Like I mentioned before, I probably spend too much time reading feedback, but I typically start with data cleansing, weeding out no feedback/venting feedback out first, then clustering into major categories such as people, process, or policy.

I have be mindful that this feedback does not live in a vacuum and our customers may be experiencing issues as a function of another product or external factor, so partnering with my customer experience team is important in connecting the dots. This actually helps when forming a hypotheses of what’s really going on with our customers, and what help really looks like. Performing an experience review, where I’d attempt the user journey myself, is something I’ve been able to do with great success as I don’t come from an accounting or payments background and view our products closer to how a new customer might look at it.

Underpinning all of this is data, be it customer tenure, count, charge volume, etc. It goes without saying, getting the feedback from customers about the change and whether or not it will be as successful in alleviating pain as we think it will is necessary in moving forward.

Do you get data requests from Product / Success that are geared towards expansion / upselling?

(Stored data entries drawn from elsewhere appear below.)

-- ==== Sys2Proof/Machine/State.lean ====
section
/-! DEFINITION. The state of the LV6240: every register, store, queue, counter, mode and pin the manual gives it, as plain
data, with the queue of waiting commands. BAR0 fields stand in `regs` (and, for QS fields, in the quay set `quay` and the live
set `live`); the structures below hold the state that no register shows. `State.reset` is the device in reset, RST_N
still low (log 4). -/

namespace Sys2Proof.Machine

/-- No command faults: a block has no exception entry, and every row of the table has an effect (safe: nothing stops). -/
inductive Fault where
deriving DecidableEq, Repr

/-- Why a command has no meaning. -/
inductive Refusal where
  /-- Raised by `exec` for a command that has no meaning yet (safe: the run stops). -/
  | notModelled (mnemonic : String)
deriving DecidableEq, Repr

/-- A descriptor that has started and not completed: its ring, the event ring and function its record goes to (R49), itself. -/
structure Job where
  ring : Nat
  eq : Nat
  pf : Nat
  d : Desc
deriving DecidableEq, Repr

/-- What a submission ring holds on chip (R38–R41): accepted descriptors not started, the number started and incomplete, the
time the first descriptor of an incomplete chain began to wait, how many descriptors the chain has, and for how long that wait did not run (R391), the descriptors read of a chain not yet read whole (R38), the
manifest chain under assembly (R100). -/
structure SqSt where
  accepted : List Desc
  part : List Desc
  running : Nat
  chainAt : Option Nat
  chainNeed : Nat
  chainLost : Nat
  manifest : List Job
deriving DecidableEq, Repr

/-- What an event ring holds on chip: its share of the staging buffer (R14), records lost and owed to it as a loss record
(R49), records written since its last signal and the time of the first (R50), records produced into holdover (R56), messages ordered
behind a record (R349): records still ahead of it, function, vector. -/
structure EqSt where
  share : List Rec
  owed : Nat
  unsig : Nat
  unsigAt : Option Nat
  held : Bool
  sigs : List (Nat × Nat × Nat)
deriving DecidableEq, Repr

/-- A function: Bus Master Enable (R391), MSI-X enable and pending bits (R31), a requested function-level reset (R56),
when Bus Master Enable last fell; the reset requested is a hot reset or a fall of the link (R58). -/
structure PfSt where
  bme : Bool
  msixEn : Bool
  pba : Nat
  flr : Bool
  offAt : Nat
  hot : Bool
deriving DecidableEq, Repr

/-- A pending commit (R70–R73): UNITS, BOUND, stations of GAP or LINEGROUP, axis, the next REV multiple and the counts per
revolution, time of acceptance, the edge at which its boundary was last tried, deadline, the snapshot of the named units' quay sets, units whose quay was written since, the
heads that take its levels before it applies, and those of them that have not read back equal yet (R191). -/
structure Commit where
  job : Job
  units : Nat
  bound : Nat
  stns : Nat
  axis : Nat
  goal : Nat
  rev : Nat
  acc : Nat
  tried : Option Nat
  deadline : Nat
  snap : Tbl Nat
  late : Nat
  heads : Nat
  left : Nat
deriving DecidableEq, Repr

/-- A word of a posting stage (R62): byte offset and value; a read of the block has followed it (R63); the source it came through,
and the submission rings whose doorbell that function wrote after it, as a mask (R69). -/
structure Posted where
  off : Nat
  val : Nat
  seen : Bool
  src : Port
  rung : Nat
deriving DecidableEq, Repr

Yes, it’s in my nature to help both our customers graduate to the next level of their business and our product teams to better enable & empower our customers. Data is the currency here, so bringing a compelling story to the real impact to our existing customers’ business in addition to how we are perceived among our competitors to our prospects is very important.

Who owns renewals and expansion at Intuit? How has your background in Sales and as an analyst helped shape your partnership with these stakeholders?

While I’m not as close to sales as I’ve been in the past, there are opportunities for many, including those in Support, to help new customers sign up and existing customers expand their relationship with us. I’m a big fan of Strategic Selling and understanding the customer, whether they are the user, technical, or economic buyer goes a long way in how I’d frame the benefit of our products & services. I’m always happy to share this knowledge and coach those that might get caught up in what they think are the benefits of our products instead of focusing on what the customer who they are speaking with believes is important.

Who else in your organization would say that they own the customer voice?

In addition to the Customer Experience team, I’d say the Client Success as a whole, including tier 1,2, and 3 agents. In reality, we’re all responsible for our customers experience.

What advice would you give to a CX professional who is overwhelmed by the idea of looking directly at the customer voice to inform priorities?

Don’t take negative feedback personal, separate actionable feedback from the rest, sort by length, merge VOC with other data (for example, customer tenure) and create a well-defined & short list of VOC categories to stay true to any categorization you perform in the future.